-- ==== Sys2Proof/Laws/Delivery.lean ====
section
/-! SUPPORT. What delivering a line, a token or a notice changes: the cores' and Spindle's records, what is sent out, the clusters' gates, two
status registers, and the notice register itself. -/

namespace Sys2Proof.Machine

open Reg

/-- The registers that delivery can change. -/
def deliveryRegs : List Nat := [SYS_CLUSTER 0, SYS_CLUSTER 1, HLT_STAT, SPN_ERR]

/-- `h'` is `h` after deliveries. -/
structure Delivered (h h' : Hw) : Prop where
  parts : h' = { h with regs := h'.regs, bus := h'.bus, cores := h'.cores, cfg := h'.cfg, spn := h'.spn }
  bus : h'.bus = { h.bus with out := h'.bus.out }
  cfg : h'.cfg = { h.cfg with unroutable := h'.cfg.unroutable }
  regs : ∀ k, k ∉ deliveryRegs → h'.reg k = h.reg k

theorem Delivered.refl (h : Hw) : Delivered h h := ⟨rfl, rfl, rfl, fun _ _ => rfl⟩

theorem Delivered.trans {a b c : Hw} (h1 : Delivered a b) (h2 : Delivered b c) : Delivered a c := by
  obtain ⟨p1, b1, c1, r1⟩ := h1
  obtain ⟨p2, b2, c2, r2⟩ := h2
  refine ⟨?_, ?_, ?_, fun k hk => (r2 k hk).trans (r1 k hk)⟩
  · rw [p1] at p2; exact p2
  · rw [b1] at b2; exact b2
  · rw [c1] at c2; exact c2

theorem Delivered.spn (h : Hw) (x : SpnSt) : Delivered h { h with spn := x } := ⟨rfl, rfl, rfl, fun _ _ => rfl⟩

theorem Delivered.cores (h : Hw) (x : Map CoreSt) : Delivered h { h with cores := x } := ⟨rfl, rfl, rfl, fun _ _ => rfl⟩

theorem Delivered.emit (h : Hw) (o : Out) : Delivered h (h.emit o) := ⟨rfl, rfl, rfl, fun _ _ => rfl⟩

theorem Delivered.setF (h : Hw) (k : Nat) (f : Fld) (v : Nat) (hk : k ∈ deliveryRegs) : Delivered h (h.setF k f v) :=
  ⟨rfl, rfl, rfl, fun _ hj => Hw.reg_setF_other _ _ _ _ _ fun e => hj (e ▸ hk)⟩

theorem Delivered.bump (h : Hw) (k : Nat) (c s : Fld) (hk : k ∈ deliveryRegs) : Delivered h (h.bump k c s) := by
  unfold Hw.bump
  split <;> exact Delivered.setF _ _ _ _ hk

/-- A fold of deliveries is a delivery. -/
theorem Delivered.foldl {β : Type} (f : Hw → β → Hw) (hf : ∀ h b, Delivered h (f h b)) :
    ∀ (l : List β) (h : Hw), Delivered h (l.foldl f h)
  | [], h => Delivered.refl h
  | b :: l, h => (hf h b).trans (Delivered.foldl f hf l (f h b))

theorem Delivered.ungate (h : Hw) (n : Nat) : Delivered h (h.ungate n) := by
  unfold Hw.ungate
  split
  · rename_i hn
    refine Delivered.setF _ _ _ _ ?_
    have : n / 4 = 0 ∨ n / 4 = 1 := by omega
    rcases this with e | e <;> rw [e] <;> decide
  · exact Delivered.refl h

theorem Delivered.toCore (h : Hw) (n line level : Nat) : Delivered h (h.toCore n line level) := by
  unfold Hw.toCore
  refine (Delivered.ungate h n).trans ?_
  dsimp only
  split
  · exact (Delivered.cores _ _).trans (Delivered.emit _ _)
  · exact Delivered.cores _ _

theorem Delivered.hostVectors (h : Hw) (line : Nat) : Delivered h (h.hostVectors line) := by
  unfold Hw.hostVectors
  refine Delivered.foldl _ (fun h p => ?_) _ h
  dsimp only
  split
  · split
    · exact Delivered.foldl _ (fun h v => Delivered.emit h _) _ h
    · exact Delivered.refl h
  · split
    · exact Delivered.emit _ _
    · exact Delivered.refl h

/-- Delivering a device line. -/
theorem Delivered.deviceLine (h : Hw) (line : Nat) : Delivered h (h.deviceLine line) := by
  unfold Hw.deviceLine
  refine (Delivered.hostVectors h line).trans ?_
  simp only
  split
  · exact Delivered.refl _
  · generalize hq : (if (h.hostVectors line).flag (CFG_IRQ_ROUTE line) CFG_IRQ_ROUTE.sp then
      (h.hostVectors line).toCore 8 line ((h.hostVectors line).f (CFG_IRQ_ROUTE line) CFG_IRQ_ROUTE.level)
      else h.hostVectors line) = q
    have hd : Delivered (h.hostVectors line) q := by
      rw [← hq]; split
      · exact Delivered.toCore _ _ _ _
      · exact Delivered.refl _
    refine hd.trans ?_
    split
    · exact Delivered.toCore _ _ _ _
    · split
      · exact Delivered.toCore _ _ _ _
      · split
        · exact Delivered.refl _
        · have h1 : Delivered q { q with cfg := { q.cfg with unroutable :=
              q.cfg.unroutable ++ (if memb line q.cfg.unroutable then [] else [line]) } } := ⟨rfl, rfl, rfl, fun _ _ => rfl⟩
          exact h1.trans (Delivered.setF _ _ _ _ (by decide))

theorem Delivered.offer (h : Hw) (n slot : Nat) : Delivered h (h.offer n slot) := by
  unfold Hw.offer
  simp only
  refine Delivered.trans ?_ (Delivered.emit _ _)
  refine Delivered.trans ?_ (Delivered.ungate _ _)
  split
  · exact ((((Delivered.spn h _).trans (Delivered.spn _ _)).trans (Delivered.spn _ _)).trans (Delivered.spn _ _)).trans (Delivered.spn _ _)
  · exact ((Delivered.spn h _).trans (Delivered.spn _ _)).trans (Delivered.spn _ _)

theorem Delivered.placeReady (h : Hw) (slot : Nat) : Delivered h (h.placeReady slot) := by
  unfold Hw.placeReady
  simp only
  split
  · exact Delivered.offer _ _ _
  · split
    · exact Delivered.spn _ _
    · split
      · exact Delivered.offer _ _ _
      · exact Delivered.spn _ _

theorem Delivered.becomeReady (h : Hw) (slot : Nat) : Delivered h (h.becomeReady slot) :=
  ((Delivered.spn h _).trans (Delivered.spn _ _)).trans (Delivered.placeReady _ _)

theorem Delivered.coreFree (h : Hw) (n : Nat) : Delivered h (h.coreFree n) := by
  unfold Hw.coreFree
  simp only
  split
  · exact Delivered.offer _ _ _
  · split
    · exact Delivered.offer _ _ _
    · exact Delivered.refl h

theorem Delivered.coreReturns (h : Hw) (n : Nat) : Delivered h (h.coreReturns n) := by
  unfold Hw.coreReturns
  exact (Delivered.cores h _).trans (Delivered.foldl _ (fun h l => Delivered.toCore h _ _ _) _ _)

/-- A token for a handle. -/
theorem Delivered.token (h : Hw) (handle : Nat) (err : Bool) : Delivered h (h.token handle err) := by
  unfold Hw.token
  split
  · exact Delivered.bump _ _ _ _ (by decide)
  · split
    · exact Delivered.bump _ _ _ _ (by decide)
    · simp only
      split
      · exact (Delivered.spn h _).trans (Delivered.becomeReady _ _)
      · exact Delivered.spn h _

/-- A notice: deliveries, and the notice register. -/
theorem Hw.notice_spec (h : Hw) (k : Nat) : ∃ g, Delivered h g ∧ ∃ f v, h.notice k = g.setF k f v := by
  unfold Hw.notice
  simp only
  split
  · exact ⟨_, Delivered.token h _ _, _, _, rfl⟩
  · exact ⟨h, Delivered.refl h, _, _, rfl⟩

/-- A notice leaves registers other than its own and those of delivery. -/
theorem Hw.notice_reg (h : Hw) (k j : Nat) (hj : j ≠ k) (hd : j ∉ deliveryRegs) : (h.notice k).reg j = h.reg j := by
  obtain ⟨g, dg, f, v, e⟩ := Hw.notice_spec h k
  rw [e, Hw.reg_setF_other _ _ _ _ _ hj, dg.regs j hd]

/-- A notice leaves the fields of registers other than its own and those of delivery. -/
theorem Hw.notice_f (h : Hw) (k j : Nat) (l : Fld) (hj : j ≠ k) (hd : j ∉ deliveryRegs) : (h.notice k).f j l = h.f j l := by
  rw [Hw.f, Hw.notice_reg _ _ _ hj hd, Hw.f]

****************

:: Brief ::
Exactly as they appear, retype the lines from the start of the records through the line containing "regs : ∀ k, k".

:: Problem solution ::
-- ==== Sys2Proof/Laws/Delivery.lean ====
section
/-! SUPPORT. What delivering a line, a token or a notice changes: the cores' and Spindle's records, what is sent out, the clusters' gates, two
status registers, and the notice register itself. -/

namespace Sys2Proof.Machine

open Reg

/-- The registers that delivery can change. -/
def deliveryRegs : List Nat := [SYS_CLUSTER 0, SYS_CLUSTER 1, HLT_STAT, SPN_ERR]

/-- `h'` is `h` after deliveries. -/
structure Delivered (h h' : Hw) : Prop where
  parts : h' = { h with regs := h'.regs, bus := h'.bus, cores := h'.cores, cfg := h'.cfg, spn := h'.spn }
  bus : h'.bus = { h.bus with out := h'.bus.out }
  cfg : h'.cfg = { h.cfg with unroutable := h'.cfg.unroutable }
  regs : ∀ k, k ∉ deliveryRegs → h'.reg k = h.reg k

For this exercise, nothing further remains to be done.